- _Exercise_:
Which lines below contain the word "cold"? Copy each one.

(Saved entries)

-- ==== Sys2Proof/Tests/Witnesses.lean ====
section
/-!
SUPPORT. Witnesses: for each statement with hypotheses, concrete states and operands that meet all of them
together, clause by clause, at the ends of the clauses' ranges.
-/
namespace Sys2Proof.Tests

open Sys2Proof Sys2Proof.Machine

set_option Elab.async false

/-! ## The whole machine -/

theorem witness_StepRunsFrontCommand : ∃ (c : Instr) (rest : List Instr) (s : State), s.pending = c :: rest :=
  ⟨.frameStart, [.activeStart], { scene with pending := [.frameStart, .activeStart] }, rfl⟩

theorem witness_ExecKeepsQueue : ∃ (c : Instr) (s t : State), exec c s = .next t :=
  ⟨.carrierArrival .a, scene, _, rfl⟩

theorem witness_WellFormedCommandsGoOn :
    ∃ c d : Instr, c.wf = true ∧ d.wf = false :=
  ⟨.highlightMove 255, .highlightMove 256, by decide⟩

/-- One state that meets every law, and goes on: the hypotheses of the eleven step laws. -/
theorem witness_step_laws : ∃ s t : State, s.Canonical ∧ s.Bounded ∧ s.WindowLaw ∧ s.SlotLaw ∧ s.OwnerLaw ∧
    s.OverlayLaw ∧ s.TapeLaw ∧ s.ReferenceLaw ∧ s.ArbiterLaw ∧ s.PaintLaw ∧ s.StaleLaw ∧
    step s = .next t := by
  refine ⟨{ scene with pending := [.carrierArrival .a] }, _, canonical_of_storesOk (by decide +kernel),
    ?_, ?_, ?_, ?_, overlayLaw_of_closed (by decide +kernel) (by intro op r h; cases h), ?_, ?_, ?_, ?_, ?_, rfl⟩
  · exact
      { running := counters_of_none rfl
        snapshot := fun n => by simp [State.snapCounter, scene, State.reset]
        frameQueue := by decide, transmitQueue := by decide, queued := by decide
        attempts := by intro l; cases l <;> decide, hold := by intro l; cases l <;> decide
        holdGap := by intro l; cases l <;> decide
        laneAges := fun p => by simp [State.peer, scene, State.reset, PeerEntry.cold]
        beaconAge := fun p => by simp [State.peer, scene, State.reset, PeerEntry.cold]
        silenceAge := fun p => by simp [State.peer, scene, State.reset, PeerEntry.cold]
        highlight := fun n => by simp [State.slot, scene, State.reset, Slot.cold, Highlight.cold]
        countdown := by decide, read := by decide
        corrections := by decide, clamped := by decide
        ran := by decide
        loading := by decide
        unheard := by decide
        config :=
          { station := by decide, group := by decide, palette := by decide, hold := by decide, fade := by decide
            blink := by decide, staleUnits := by decide, interval := by decide
            crawlRow := by intro r h; cases h
            tileCount := by decide, tilePosition := by decide, crawlStep := by decide } }
  · intro p h
    simp [State.peer, scene, State.reset, PeerEntry.cold] at h
  · intro n
    constructor <;> simp [State.slot, scene, State.reset, Slot.cold, Highlight.cold]
  · constructor <;> simp [State.slot, State.ownerOf, scene, State.reset, Slot.cold, Configuration.default]
  · intro k h
    simp [State.tapeAt, scene, State.reset, TapeEntry.cold] at h
  · exact
      { free := by decide, leading := by decide, following := by decide, neverFree := by decide
        station := by decide, defaulted := by decide, resetting := by decide, cold := by decide, ran := by decide }
  · exact
      { holder := by intro w h; cases h
        idle := by intro _ w; cases w <;> rfl
        alone := by intro h; exact absurd rfl h
        decided := rfl }
  · intro _ _
    decide +kernel
  · constructor <;> simp [State.slot, State.peer, scene, State.reset, Slot.cold, PeerEntry.cold]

- _Exercise solution_:
        laneAges := fun p => by simp [State.peer, scene, State.reset, PeerEntry.cold]
        beaconAge := fun p => by simp [State.peer, scene, State.reset, PeerEntry.cold]
        silenceAge := fun p => by simp [State.peer, scene, State.reset, PeerEntry.cold]
        highlight := fun n => by simp [State.slot, scene, State.reset, Slot.cold, Highlight.cold]
    simp [State.peer, scene, State.reset, PeerEntry.cold] at h
    constructor <;> simp [State.slot, scene, State.reset, Slot.cold, Highlight.cold]
  · constructor <;> simp [State.slot, State.ownerOf, scene, State.reset, Slot.cold, Configuration.default]
    simp [State.tapeAt, scene, State.reset, TapeEntry.cold] at h
        station := by decide, defaulted := by decide, resetting := by decide, cold := by decide, ran := by decide }
  · constructor <;> simp [State.slot, State.peer, scene, State.reset, Slot.cold, PeerEntry.cold]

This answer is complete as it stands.